# Windows 2008 Multi-homed Static Routing 101 Issue with RRAS



## MichiNet (Oct 23, 2009)

Hey guys,

I'm a networking nooby, running Win2k8 Standard for the office I just opened up on a Dell 2850.

This is my network plan, Internet -> NIC #1 <-RRAS-> NIC #2 -> Linksys SD216 Switch -> Clients running WinXP Pro

Communicating between the clients and server works just fine and dandy but my clients don't get internet and I've been honestly reading all the forums and blogs in every language known to man and I haven't been able to figure out how to make this static route work... at least I got down to the point where I know it's gotta be the routing table that's messing me up, so here goes:

I disabled IPv6 on both adapters.

My routing config and table can also be found here: http://www.tempcode.com/im I uploaded it on tempcode because for some odd reason this forum wouldn't save carriage returns :| (rectified)



NIC #1: To the internet (Interface metric: 1)
IP Address: x.x.217.69
Subnet: 255.255.255.240
GW: x.x.217.65
DNS #1: x.x.217.2
DNS #2: x.x.217.3
NIC #2: To the switch (Interface metric: 2)
IP Address: 200.1.1.1
Subnet: 255.255.255.224
GW: Empty
DNS: Empty
IPv4 Route Table
===========================================================================
Active Routes:
Network Destination Netmask Gateway Interface Metric
 0.0.0.0 0.0.0.0 On-link 200.1.1.1 3
 0.0.0.0 0.0.0.0 x.x.217.65 x.x.217.69 257
 x.x.217.64 255.255.255.240 On-link x.x.217.69 257
 x.x.217.69 255.255.255.255 On-link  x.x.217.69 257
 x.x.217.79 255.255.255.255 On-link x.x.217.69 257
 127.0.0.0 255.0.0.0 On-link 127.0.0.1 306
 127.0.0.1 255.255.255.255 On-link 127.0.0.1 306
 127.255.255.255 255.255.255.255 On-link 127.0.0.1 306
 200.1.1.0 255.255.255.240 On-link 200.1.1.1 258
 200.1.1.1 255.255.255.255 On-link 200.1.1.1 258
 200.1.1.15 255.255.255.255 On-link 200.1.1.1 258
 224.0.0.0 240.0.0.0 On-link 127.0.0.1 306
 224.0.0.0 240.0.0.0 On-link 200.1.1.1 258
 224.0.0.0 240.0.0.0 On-link x.x.217.69 257
 255.255.255.255 255.255.255.255 On-link 127.0.0.1 306
 255.255.255.255 255.255.255.255 On-link 200.1.1.1 258
 255.255.255.255 255.255.255.255 On-link x.x.217.69 257
===========================================================================
Persistent Routes:
 Network Address Netmask Gateway Address Metric
 0.0.0.0 0.0.0.0 x.x.217.65 Default
 0.0.0.0 0.0.0.0 200.1.1.1 1
===========================================================================


I know I'm getting close but gah! I figured I would go with a Class C IP (200.1.1.0/27) to fit my network's needs.

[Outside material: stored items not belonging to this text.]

-- ==== Sys2Proof/Laws/Ops.lean ====
section
/-! SUPPORT. What master requests, events and completions may change: the Host Access Port, the host rings, the free values and
the stored registers, and nothing else. -/

namespace Sys2Proof.Machine

/-- Nothing differs but the Host Access Port, the host rings, the free-value counter and the stored registers. -/
def HostOnly (s t : State) : Prop := t = { s with hap := t.hap, hr := t.hr, free := t.free, regs := t.regs }

theorem HostOnly.refl (s : State) : HostOnly s s := rfl

theorem HostOnly.trans {s t u : State} (h : HostOnly s t) (k : HostOnly t u) : HostOnly s u := by
  unfold HostOnly at *; rw [k, h]

/-- Both ways of an if. -/
theorem HostOnly.ite {c : Prop} [Decidable c] {s t u : State} (h : HostOnly s t) (k : HostOnly s u) :
    HostOnly s (if c then t else u) := by
  split
  · exact h
  · exact k

/-- A fold whose every step changes no more. -/
theorem HostOnly.foldl {β : Type} {f : State → β → State} (h : ∀ s b, HostOnly s (f s b)) (l : List β) (s : State) :
    HostOnly s (l.foldl f s) := by
  induction l generalizing s with
  | nil => exact HostOnly.refl s
  | cons b l ih => exact (h s b).trans (ih (f s b))

theorem HostOnly.pending {s t : State} (h : HostOnly s t) : t.pending = s.pending := by rw [h]
theorem HostOnly.build {s t : State} (h : HostOnly s t) : t.build = s.build := by rw [h]
theorem HostOnly.now {s t : State} (h : HostOnly s t) : t.now = s.now := by rw [h]
theorem HostOnly.captured {s t : State} (h : HostOnly s t) : t.captured = s.captured := by rw [h]
theorem HostOnly.pins {s t : State} (h : HostOnly s t) : t.pins = s.pins := by rw [h]
theorem HostOnly.rs {s t : State} (h : HostOnly s t) : t.rs = s.rs := by rw [h]
theorem HostOnly.tap {s t : State} (h : HostOnly s t) : t.tap = s.tap := by rw [h]
theorem HostOnly.mb {s t : State} (h : HostOnly s t) : t.mb = s.mb := by rw [h]
theorem HostOnly.tb {s t : State} (h : HostOnly s t) : t.tb = s.tb := by rw [h]
theorem HostOnly.vfs {s t : State} (h : HostOnly s t) : t.vfs = s.vfs := by rw [h]
theorem HostOnly.sa {s t : State} (h : HostOnly s t) : t.sa = s.sa := by rw [h]
theorem HostOnly.be {s t : State} (h : HostOnly s t) : t.be = s.be := by rw [h]
theorem HostOnly.pc {s t : State} (h : HostOnly s t) : t.pc = s.pc := by rw [h]
theorem HostOnly.cc {s t : State} (h : HostOnly s t) : t.cc = s.cc := by rw [h]
theorem HostOnly.mf {s t : State} (h : HostOnly s t) : t.mf = s.mf := by rw [h]
theorem HostOnly.pb {s t : State} (h : HostOnly s t) : t.pb = s.pb := by rw [h]
theorem HostOnly.th {s t : State} (h : HostOnly s t) : t.th = s.th := by rw [h]
theorem HostOnly.bg {s t : State} (h : HostOnly s t) : t.bg = s.bg := by rw [h]
theorem HostOnly.du {s t : State} (h : HostOnly s t) : t.du = s.du := by rw [h]
theorem HostOnly.sp {s t : State} (h : HostOnly s t) : t.sp = s.sp := by rw [h]
theorem HostOnly.obs {s t : State} (h : HostOnly s t) : t.obs = s.obs := by rw [h]
theorem HostOnly.bus {s t : State} (h : HostOnly s t) : t.bus = s.bus := by rw [h]

/-! ## Each operation -/

theorem setF_hostOnly (s : State) (f : Fld) (v : Nat) : HostOnly s (setF s f v) := rfl
theorem incSat_hostOnly (s : State) (f : Fld) : HostOnly s (incSat s f) := rfl
theorem addSat_hostOnly (s : State) (f : Fld) (n : Nat) : HostOnly s (addSat s f n) := rfl
theorem chkCorr_hostOnly (s : State) : HostOnly s (chkCorr s) := rfl
theorem bumpFree_hostOnly (s : State) : HostOnly s (bumpFree s) := rfl
theorem setRing_hostOnly (s : State) (n : Nat) (x : Ring) : HostOnly s (setRing s n x) := rfl
theorem setJob_hostOnly (s : State) (f : Flight) (j : Job) : HostOnly s (setJob s f j) := rfl
theorem issueNow_hostOnly (s : State) (r : MReq) : HostOnly s (issueNow s r) := rfl

theorem setWait_hostOnly (s : State) (w : List MReq) : HostOnly s { s with hap.wait := w } := rfl

theorem hapPump_hostOnly (s : State) : HostOnly s (hapPump s) :=
  (setWait_hostOnly s []).trans (HostOnly.foldl (fun s r => HostOnly.ite (issueNow_hostOnly s r) (setWait_hostOnly s _)) _ _)

theorem hapReq_hostOnly (s : State) (w : Bool) (a b c : Nat) (e : Bool) (d : List Byte) (p : Purpose) :
    HostOnly s (hapReq s w a b c e d p) := HostOnly.trans (by exact rfl) (hapPump_hostOnly _)

theorem putEvent_hostOnly (s : State) (e : Event) : HostOnly s (putEvent s e) := HostOnly.trans (by exact rfl) (hapReq_hostOnly ..)

theorem flushOne_hostOnly (s : State) : HostOnly s (flushOne s) := by
  unfold flushOne
  split
  · exact HostOnly.ite (HostOnly.trans (by exact rfl) (putEvent_hostOnly ..)) (HostOnly.refl _)
  · exact HostOnly.refl _

theorem flushEvents_hostOnly (s : State) : HostOnly s (flushEvents s) :=
  (HostOnly.foldl (fun s _ => flushOne_hostOnly s) (List.range s.hr.evHeld.length) s).trans
    (HostOnly.ite (HostOnly.trans (by exact rfl) (putEvent_hostOnly ..)) (HostOnly.refl _))

/-- An event changes nothing but the host side: it is written, held, or discarded and counted. -/
theorem raiseEvent_hostOnly (s : State) (c k u : Nat) (d : List Byte) : HostOnly s (raiseEvent s c k u d) :=
  HostOnly.ite (HostOnly.trans (by exact rfl) (flushEvents_hostOnly _)) (by exact rfl)

theorem putTel_hostOnly (s : State) (e : Event) : HostOnly s (putTel s e) :=
  HostOnly.ite (HostOnly.trans (by exact rfl) (hapReq_hostOnly ..))
    (HostOnly.trans (incSat_hostOnly s _) (HostOnly.ite (HostOnly.refl _) (HostOnly.trans (by exact rfl) (raiseEvent_hostOnly ..))))

theorem hapErr_hostOnly (s : State) (f : Fld) (b : Nat) (k : Bool) (a t st : Nat) : HostOnly s (hapErr s f b k a t st) :=
  HostOnly.trans (HostOnly.ite (HostOnly.trans (setF_hostOnly ..) (setF_hostOnly ..)) (HostOnly.refl _))
    (HostOnly.ite (HostOnly.refl _) (HostOnly.trans (setF_hostOnly ..) (raiseEvent_hostOnly ..)))

theorem hapFail_hostOnly (s : State) (a t st : Nat) : HostOnly s (hapFail s a t st) :=
  HostOnly.ite (hapErr_hostOnly ..) (HostOnly.ite (hapErr_hostOnly ..) (HostOnly.ite (hapErr_hostOnly ..)
    (HostOnly.ite (HostOnly.refl _) (hapErr_hostOnly ..))))

theorem hrErr_hostOnly (s : State) (f : Fld) (n : Option Nat) : HostOnly s (hrErr s f n) := by
  refine HostOnly.trans ?_ (setF_hostOnly _ f 1)
  split
  · exact HostOnly.ite (setF_hostOnly ..) (HostOnly.refl _)
  · exact HostOnly.refl _

theorem ringIdle_hostOnly (s : State) (n : Nat) : HostOnly s (ringIdle s n) := HostOnly.ite (by exact rfl) (HostOnly.refl _)

theorem putCpl_hostOnly (s : State) (n slot tag st d : Nat) : HostOnly s (putCpl s n slot tag st d) :=
  HostOnly.ite (by exact rfl) (HostOnly.ite (by exact rfl) (HostOnly.trans (setRing_hostOnly ..) (hapReq_hostOnly ..)))

theorem formCpl_hostOnly (s : State) (n slot tag st d : Nat) : HostOnly s (formCpl s n slot tag st d) :=
  HostOnly.ite (by exact rfl) (putCpl_hostOnly ..)

/-- A completion changes nothing but the host side. -/
theorem complete_hostOnly (s : State) (f : Flight) (st d : Nat) : HostOnly s (complete s f st d) :=
  HostOnly.trans (by exact rfl) ((formCpl_hostOnly ..).trans (ringIdle_hostOnly ..))

theorem completeKey_hostOnly (s : State) (k st d : Nat) : HostOnly s (completeKey s k st d) := by
  unfold completeKey
  split
  · exact complete_hostOnly ..
  · exact HostOnly.refl _

theorem completeOpt_hostOnly (s : State) (k : Option Nat) (st d : Nat) : HostOnly s (completeOpt s k st d) := by
  unfold completeOpt
  split
  · exact completeKey_hostOnly ..
  · exact HostOnly.refl _

theorem fetchMore_hostOnly (s : State) (n : Nat) : HostOnly s (fetchMore s n) :=
  HostOnly.ite (HostOnly.trans (setRing_hostOnly ..) (hapReq_hostOnly ..)) (HostOnly.refl _)

/-- Taking a descriptor changes nothing but the host side. -/
theorem takeHead_hostOnly (s : State) (n : Nat) (d : List Byte) (j : Job) : HostOnly s (takeHead s n d j).1 :=
  HostOnly.trans (by exact rfl) (fetchMore_hostOnly ..)

theorem readCorr_hostOnly (b : Bool) (s : State) : HostOnly s (readCorr b s) := HostOnly.ite (chkCorr_hostOnly s) (HostOnly.refl _)

theorem loadReads_hostOnly (s : State) (f : Flight) (a n c : Nat) : HostOnly s (loadReads s f a n c) :=
  HostOnly.trans (by exact rfl) (HostOnly.foldl (fun _ _ => by exact rfl) _ _)

/-- The reading of a structure in memory changes nothing but the host side. -/
theorem readDone_hostOnly (b : Bool) (s : State) (f : Flight) (a n c : Nat) : HostOnly s (readDone b s f a n c) :=
  (loadReads_hostOnly ..).trans (readCorr_hostOnly ..)

theorem readFailAt_hostOnly (k : Nat) (s : State) (f : Flight) (a n c st : Nat) : HostOnly s (readFailAt k s f a n c st) := by
  refine (loadReads_hostOnly s f a n c).trans (HostOnly.trans ?_ (complete_hostOnly ..))
  refine HostOnly.trans ?_ (hapFail_hostOnly ..)
  split
  · exact rfl
  · exact HostOnly.refl _

theorem readFail_hostOnly (s : State) (f : Flight) (a n c st : Nat) : HostOnly s (readFail s f a n c st) :=
  HostOnly.trans (bumpFree_hostOnly s) (readFailAt_hostOnly ..)

/-! ## As simplifications -/

@[simp] theorem hapPump_pending (s : State) : (hapPump s).pending = s.pending := (hapPump_hostOnly s).pending
@[simp] theorem hapPump_build (s : State) : (hapPump s).build = s.build := (hapPump_hostOnly s).build
@[simp] theorem hapPump_now (s : State) : (hapPump s).now = s.now := (hapPump_hostOnly s).now
@[simp] theorem hapPump_captured (s : State) : (hapPump s).captured = s.captured := (hapPump_hostOnly s).captured
@[simp] theorem hapPump_pins (s : State) : (hapPump s).pins = s.pins := (hapPump_hostOnly s).pins
@[simp] theorem hapPump_rs (s : State) : (hapPump s).rs = s.rs := (hapPump_hostOnly s).rs
@[simp] theorem hapPump_tap (s : State) : (hapPump s).tap = s.tap := (hapPump_hostOnly s).tap
@[simp] theorem hapPump_mb (s : State) : (hapPump s).mb = s.mb := (hapPump_hostOnly s).mb
@[simp] theorem hapPump_tb (s : State) : (hapPump s).tb = s.tb := (hapPump_hostOnly s).tb
@[simp] theorem hapPump_vfs (s : State) : (hapPump s).vfs = s.vfs := (hapPump_hostOnly s).vfs
@[simp] theorem hapPump_sa (s : State) : (hapPump s).sa = s.sa := (hapPump_hostOnly s).sa
@[simp] theorem hapPump_be (s : State) : (hapPump s).be = s.be := (hapPump_hostOnly s).be
@[simp] theorem hapPump_pc (s : State) : (hapPump s).pc = s.pc := (hapPump_hostOnly s).pc
@[simp] theorem hapPump_cc (s : State) : (hapPump s).cc = s.cc := (hapPump_hostOnly s).cc
@[simp] theorem hapPump_mf (s : State) : (hapPump s).mf = s.mf := (hapPump_hostOnly s).mf
@[simp] theorem hapPump_pb (s : State) : (hapPump s).pb = s.pb := (hapPump_hostOnly s).pb
@[simp] theorem hapPump_th (s : State) : (hapPump s).th = s.th := (hapPump_hostOnly s).th
@[simp] theorem hapPump_bg (s : State) : (hapPump s).bg = s.bg := (hapPump_hostOnly s).bg
@[simp] theorem hapPump_du (s : State) : (hapPump s).du = s.du := (hapPump_hostOnly s).du
@[simp] theorem hapPump_sp (s : State) : (hapPump s).sp = s.sp := (hapPump_hostOnly s).sp
@[simp] theorem hapPump_obs (s : State) : (hapPump s).obs = s.obs := (hapPump_hostOnly s).obs
@[simp] theorem hapPump_bus (s : State) : (hapPump s).bus = s.bus := (hapPump_hostOnly s).bus

@[simp] theorem hapReq_pending (s : State) (w : Bool) (a b c : Nat) (e : Bool) (d : List Byte) (p : Purpose) : (hapReq s w a b c e d p).pending = s.pending := (hapReq_hostOnly s w a b c e d p).pending
@[simp] theorem hapReq_build (s : State) (w : Bool) (a b c : Nat) (e : Bool) (d : List Byte) (p : Purpose) : (hapReq s w a b c e d p).build = s.build := (hapReq_hostOnly s w a b c e d p).build
@[simp] theorem hapReq_now (s : State) (w : Bool) (a b c : Nat) (e : Bool) (d : List Byte) (p : Purpose) : (hapReq s w a b c e d p).now = s.now := (hapReq_hostOnly s w a b c e d p).now
@[simp] theorem hapReq_captured (s : State) (w : Bool) (a b c : Nat) (e : Bool) (d : List Byte) (p : Purpose) : (hapReq s w a b c e d p).captured = s.captured := (hapReq_hostOnly s w a b c e d p).captured
@[simp] theorem hapReq_pins (s : State) (w : Bool) (a b c : Nat) (e : Bool) (d : List Byte) (p : Purpose) : (hapReq s w a b c e d p).pins = s.pins := (hapReq_hostOnly s w a b c e d p).pins
@[simp] theorem hapReq_rs (s : State) (w : Bool) (a b c : Nat) (e : Bool) (d : List Byte) (p : Purpose) : (hapReq s w a b c e d p).rs = s.rs := (hapReq_hostOnly s w a b c e d p).rs
@[simp] theorem hapReq_tap (s : State) (w : Bool) (a b c : Nat) (e : Bool) (d : List Byte) (p : Purpose) : (hapReq s w a b c e d p).tap = s.tap := (hapReq_hostOnly s w a b c e d p).tap
@[simp] theorem hapReq_mb (s : State) (w : Bool) (a b c : Nat) (e : Bool) (d : List Byte) (p : Purpose) : (hapReq s w a b c e d p).mb = s.mb := (hapReq_hostOnly s w a b c e d p).mb
@[simp] theorem hapReq_tb (s : State) (w : Bool) (a b c : Nat) (e : Bool) (d : List Byte) (p : Purpose) : (hapReq s w a b c e d p).tb = s.tb := (hapReq_hostOnly s w a b c e d p).tb
@[simp] theorem hapReq_vfs (s : State) (w : Bool) (a b c : Nat) (e : Bool) (d : List Byte) (p : Purpose) : (hapReq s w a b c e d p).vfs = s.vfs := (hapReq_hostOnly s w a b c e d p).vfs
@[simp] theorem hapReq_sa (s : State) (w : Bool) (a b c : Nat) (e : Bool) (d : List Byte) (p : Purpose) : (hapReq s w a b c e d p).sa = s.sa := (hapReq_hostOnly s w a b c e d p).sa
@[simp] theorem hapReq_be (s : State) (w : Bool) (a b c : Nat) (e : Bool) (d : List Byte) (p : Purpose) : (hapReq s w a b c e d p).be = s.be := (hapReq_hostOnly s w a b c e d p).be
@[simp] theorem hapReq_pc (s : State) (w : Bool) (a b c : Nat) (e : Bool) (d : List Byte) (p : Purpose) : (hapReq s w a b c e d p).pc = s.pc := (hapReq_hostOnly s w a b c e d p).pc
@[simp] theorem hapReq_cc (s : State) (w : Bool) (a b c : Nat) (e : Bool) (d : List Byte) (p : Purpose) : (hapReq s w a b c e d p).cc = s.cc := (hapReq_hostOnly s w a b c e d p).cc
@[simp] theorem hapReq_mf (s : State) (w : Bool) (a b c : Nat) (e : Bool) (d : List Byte) (p : Purpose) : (hapReq s w a b c e d p).mf = s.mf := (hapReq_hostOnly s w a b c e d p).mf
@[simp] theorem hapReq_pb (s : State) (w : Bool) (a b c : Nat) (e : Bool) (d : List Byte) (p : Purpose) : (hapReq s w a b c e d p).pb = s.pb := (hapReq_hostOnly s w a b c e d p).pb
@[simp] theorem hapReq_th (s : State) (w : Bool) (a b c : Nat) (e : Bool) (d : List Byte) (p : Purpose) : (hapReq s w a b c e d p).th = s.th := (hapReq_hostOnly s w a b c e d p).th
@[simp] theorem hapReq_bg (s : State) (w : Bool) (a b c : Nat) (e : Bool) (d : List Byte) (p : Purpose) : (hapReq s w a b c e d p).bg = s.bg := (hapReq_hostOnly s w a b c e d p).bg
@[simp] theorem hapReq_du (s : State) (w : Bool) (a b c : Nat) (e : Bool) (d : List Byte) (p : Purpose) : (hapReq s w a b c e d p).du = s.du := (hapReq_hostOnly s w a b c e d p).du
@[simp] theorem hapReq_sp (s : State) (w : Bool) (a b c : Nat) (e : Bool) (d : List Byte) (p : Purpose) : (hapReq s w a b c e d p).sp = s.sp := (hapReq_hostOnly s w a b c e d p).sp
@[simp] theorem hapReq_obs (s : State) (w : Bool) (a b c : Nat) (e : Bool) (d : List Byte) (p : Purpose) : (hapReq s w a b c e d p).obs = s.obs := (hapReq_hostOnly s w a b c e d p).obs
@[simp] theorem hapReq_bus (s : State) (w : Bool) (a b c : Nat) (e : Bool) (d : List Byte) (p : Purpose) : (hapReq s w a b c e d p).bus = s.bus := (hapReq_hostOnly s w a b c e d p).bus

Please point me in the right direction!

Thanks in advance,

John


----------



## LinuxHacker (Jan 1, 1970)

I've been having the same problem today. I was trying to setup RAS on a domain controller which I found out today causes many problems. It would shutdown DHCP as soon as RAS was enabled. After disabling RAS it clear the default gateway config on my network card. I'm gonna try to set it up on a different server here in a little bit.


----------



## MichiNet (Oct 23, 2009)

Please let me know if you figure it out! I totally disabled DHCP, going static for now.


----------



## avisitor (Jul 13, 2008)

Have you been assigned 200.1.1.0/27 by your regional authority or by your ISP?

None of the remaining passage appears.